I recently tweeted the following:
“No data is better than bad data…” really? if you have no data, how do you know it’s bad data? doh.
This prompted a surprising number of DM’s, follow-up emails and even two in-person conversations. Everyone wholeheartedly agreed with my tweet, which was a delayed reaction to a response I got from a journalist who works for The Economist who in a rather derisive tone tweeted that “no data is better than bad data.” This is of course not the first time I’ve heard this statement so lets explore this issue further.

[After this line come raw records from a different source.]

/-- The stored word at image offset `k`. -/
def Hub.readWord (h : Hub) (c : Context) (k : Nat) : Word :=
  match c.address k with
  | some a => h.memory.read a
  | none => 0#32

/-- `n` stored words from image offset `off` onward, in image order. -/
def Hub.readWords (h : Hub) (c : Context) (off n : Nat) : List Word :=
  (List.range n).map (fun k => h.readWord c (off + k))

/-- The word positions in use in the block at position `k` of the block list of an image of `len` words (R16): bit j
for word position j. -/
def usedMask (len k : Nat) : BitVec 8 := BitVec.ofNat 8 (2 ^ min 8 (len - 8 * k) - 1)

/-- What a write of word position `pos` does to the marks of a block whose positions in use are `used`: while the
damage mark is set the position joins the rewritten-word record, and once the record holds every position in use
the mark is cleared and the record emptied (R19). -/
def Block.rewrite (x : Block) (used : BitVec 8) (pos : Nat) : Block :=
  if x.damaged then
    let r := x.rewritten ||| (1#8 <<< pos)
    if r &&& used = used then { x with damaged := false, rewritten := 0 } else { x with rewritten := r }
  else x

/-- One image word stored at offset `k` (R16), with its effect on the damage of its block (R19). -/
def Hub.storeWord (h : Hub) (c : Context) (k : Nat) (v : Word) : Hub :=
  match c.blocks[k / 8]? with
  | none => h
  | some b =>
    { h.setBlock b ((h.block b).rewrite (usedMask c.len (k / 8)) (k % 8)) with
      memory := h.memory.write (8 * b.val + k % 8) v }

/-- Image words stored from offset `k` onward. -/
def Hub.storeWords (h : Hub) (c : Context) (k : Nat) : List Word → Hub
  | [] => h
  | v :: vs => (h.storeWord c k v).storeWords c (k + 1) vs

/-- The block at position `k` of the block list is damaged. -/
def Hub.damagedAt (h : Hub) (c : Context) (k : Nat) : Bool :=
  match c.blocks[k]? with
  | some b => (h.block b).damaged
  | none => false

/-- A block that holds one of the `n` words from offset `off` onward is damaged: the blocks from the one of word
`off` to the one of word `off + n − 1`, and no other (R68, R164). -/
def Hub.damagedIn (h : Hub) (c : Context) (off n : Nat) : Bool :=
  (List.range n).any (fun k => h.damagedAt c ((off + k) / 8))

/-- The image-check computation over every block of the frame (R21): none for a match, or why it failed. -/
def Hub.checkImage (h : Hub) (c : Context) : Option IsoReason :=
  if c.blocks.any (fun b => (h.block b).damaged) then some .memoryError
  else if halfSum (h.readWords c 0 c.len) = c.check then none
  else some .checkMismatch

/-! ### Allocation (R17, R18) -/

/-- The lowest-numbered FREE frame (R17). -/
def Hub.lowestFree (h : Hub) : Option FrameId := (List.finRange 64).find? (fun i => (h.ctx i).isNone)

/-- The free block set, in ascending order. -/
def Hub.freeBlocks (h : Hub) : List BlockId := (List.finRange 128).filter (fun b => (h.block b).free)

/-- The blocks an image of `len` words lists: ceil(len ÷ 8) (R16). -/
def blocksFor (len : Nat) : Nat := (len + 7) / 8

/-- The hub with each listed block put into the free set, or taken from it; the marks of the block are kept. -/
def Hub.setFree (h : Hub) (free : Bool) : List BlockId → Hub
  | [] => h
  | b :: bs => (h.setBlock b { h.block b with free := free }).setFree free bs

/-- A frame returns to FREE (R18), less its leaving the collection of its state: its blocks rejoin the free set, the
population of its class falls by one, its generation advances, and every other field becomes absent. -/
def Hub.freeFrame (h : Hub) (i : FrameId) (c : Context) : Hub :=
  ((h.setFree true c.blocks).updClass c.control.cls (fun x => { x with population := x.population - 1 })).setFrame i
    { gen := nextGen (h.frame i).gen, ctx := none }

/-! ### Notices (R150, R151) -/

/-- A notice queue with one more notice posted: an OVERFLOW record takes the last place, and a full queue drops it
(R151). -/
def appendNotice (q : List Notice) (n : Notice) : List Notice :=
  if q.length + 1 < Config.noticeMax then q ++ [n]
  else if q.length + 1 = Config.noticeMax then q ++ [.overflow]
  else q

/-- A notice posted to a port, when it is ONLINE (R150). -/
def Hub.post (h : Hub) (p : PortId) (n : Notice) : Hub :=
  if h.online p then h.updPort p (fun x => { x with notices := appendNotice x.notices n }) else h

/-- CLASS_READY posted to a port that subscribes to the class (R37). -/
def Hub.postIfSubscribed (h : Hub) (c : ClassId) (p : PortId) : Hub :=
  if (h.port p).subscribes c then h.post p (.classReady c) else h

/-- CLASS_READY posted to every ONLINE port whose subscription mask includes the class (R37). -/
def Hub.postReady (h : Hub) (c : ClassId) : Hub := allPorts.foldl (fun g p => g.postIfSubscribed c p) h

/-! ### Entry to a queue and the Wait List offer (R25 to R27, R87 to R89) -/

/-- A queue with frames inserted at the head of band `b`: before every frame of that band or a lower one (R24). -/
def insertHead (eff : FrameId → Prio) (b : Prio) (new q : List FrameId) : List FrameId :=
  q.takeWhile (fun j => decide (b < eff j)) ++ new ++ q.dropWhile (fun j => decide (b < eff j))

/-- A queue with frames inserted at the tail of band `b`: after every frame of that band or a higher one (R24). -/
def insertTail (eff : FrameId → Prio) (b : Prio) (new q : List FrameId) : List FrameId :=
  q.takeWhile (fun j => decide (b ≤ eff j)) ++ new ++ q.dropWhile (fun j => decide (b ≤ eff j))

/-- The causes whose entry goes to the head of the base band: RETURNED and RECLAIMED (R26). -/
def Cause.entersAtHead : Cause → Bool
  | .returned => true
  | .reclaimed => true
  | _ => false

/-- The insertion of R25 and R26: the frame becomes QUEUED in its base band with waited time 0, at the head or the
tail of the band as its cause says, and CLASS_READY is posted when the queue was empty (R37). -/
def Hub.enqueue (h : Hub) (i : FrameId) (c : Context) (cause : Cause) : Hub :=
  let q := (h.cls c.control.cls).queue
  let q' := if cause.entersAtHead then insertHead h.effOf c.control.base [i] q
            else insertTail h.effOf c.control.base [i] q
  let g := (h.putCtx i { c with cause := some cause, place := .queued c.control.base 0 }).updClass c.control.cls
    (fun x => { x with queue := q' })
  if q.isEmpty then g.postReady c.control.cls else g

/-- A waiting record takes the frame: its class mask holds the frame's class, its port is in the affinity, and its
port is not the one the offer passes over (R87). -/
def Hub.claimTakes (h : Hub) (c : Context) (passed : Option PortId) (q : PortId) : Bool :=
  match (h.port q).claim with
  | .waiting m _ => c.inMask m && c.allows q && !(passed == some q)
  | _ => false

/-- The Wait List offer: the oldest record that takes the frame (R87). -/
def Hub.offer (h : Hub) (c : Context) (passed : Option PortId) : Option PortId :=
  h.waitList.find? (fun q => h.claimTakes c passed q)

/-- A frame enters the hold set of a port: HELD, modified mark no, at the end of the hold set (R60). -/
def Hub.enterHold (h : Hub) (i : FrameId) (c : Context) (p : PortId) : Hub :=
  (h.putCtx i { c with place := .held p false }).updPort p (fun x => { x with hold := x.hold ++ [i] })

/-- The grant of R88: the frame enters the hold set, the record leaves the Wait List and becomes GRANTED with the
frame's handle, and its timer stops. -/
def Hub.grant (h : Hub) (i : FrameId) (c : Context) (q : PortId) : Hub :=
  let g := (h.enterHold i c q).updPort q (fun x => { x with claim := .granted (h.handle i) })
  { g with waitList := h.waitList.erase q }

/-- A frame that has left its collection is made available (R25, R89): its cause is set, it is offered to the Wait
List, and it is granted to the record that takes it or inserted into the queue of its class. The answer names the
receiving port. -/
def Hub.makeAvailable (h : Hub) (i : FrameId) (c : Context) (cause : Cause) (passed : Option PortId) :
    Hub × FrameOutcome :=
  match h.offer c passed with
  | some q => (h.grant i { c with cause := some cause } q, .granted q)
  | none => (h.enqueue i c cause, .queued)

/-! ### Leaving the collections of a port -/

/-- A frame leaves the filling list, the entries after it closing up (R39). -/
def Hub.leaveFilling (h : Hub) (p : PortId) (i : FrameId) : Hub :=
  h.updPort p (fun x => { x with filling := x.filling.erase i })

The first point to note is the rather contradictory nature of the statement “no data is better than bad data.” Indeed, you have to have data in order to deem it as bad in the first place. But Mr. Economist and company clearly overlook this little detail. Having “bad” data requires that this data be bad relative to other data and thus having said other data in the first place. So if data point A is bad compared to data point B, then by definition data point B is available and good data relative to A. I’m not convinced that a data point is either “good or bad” a priori unless the methods that produce that data are well understood and can themselves be judged. Of course, validating methods requires the comparison of data as well.
In any case, the problem is not bad versus good data, in my opinion. The question has to do with error margins. The vast majority of data shared seldom comes with associated error margins or any indication regarding the reliability of the data. This rightly leads to questions over data quality. I believe that introducing a simple lykert scale to tag the perceived quality of the data can go a long way. This is what we did back in 2003/2004 when I was on the team that launched the Conflict Early Warning and Response Network (CEWARN) in the Horn of Africa. While I still wonder whether the project had any real impact on conflict prevention since it launched in 2004, I believe that the initiative’s approach to information collection was pioneering at the time.
The screenshot below is of CEWARN’s online Incident Report Form. Note the “Information Source” and “Information Credibility” fields. These were really informative for us when aggregating the data and studying the corresponding time series. They allowed us to at least gain a certain level of understanding regarding the possible reliability of depicted trends over time. Indeed, we could start quantifying the level of uncertainty or margin of error. Interestingly, this also allowed us to look for patterns in varying credibility scores. Of course, these were perhaps largely based on perceptions but I believe this extra bit of information is worth having if the alternative is no qualifications on the possible credibility of individual reports.
Fast forward to 2011 and you see the same approach taken with the Ushahidi platform. The screenshot below is of the Matrix plugin for Ushahidi developed in partnership with ICT4Peace. The plugin allows reporters to tag reports with the reliability of the source and the probability that the information is correct. The result is the following graphic representing the trustworthiness of the report.
Some closing thoughts: many public health experts that I have spoken to in the field of emergency medicine repeatedly state they would rather have some data that is not immediately verifiable than no data at all. Indeed, in some ways all data begins life this way. They would rather have a potential rumor about a disease outbreak on their radar which they can follow up on and verify than have nothing appear on their radar until it’s too late if said rumor turns out to be true.
Finally, as noted in my previous post on “Tweetsourcing”, while some fear that bad data can cost lives, this doesn’t mean that no data doesn’t cost lives, especially in a crisis zone. Indeed, time is the most perishable commodity during a disaster—the “sell by” date of information is calculated in hours rather than days. This is in no way implies that I’m an advocate for bad data! The risks of basing decisions on bad data are obvious. At the end of the day, the question is about tolerance for uncertainty—different disciplines will have varying levels of tolerance depending on the situation, time and place. In sum, making the sweeping statement “no data is better than bad data” can come across as rather myopic.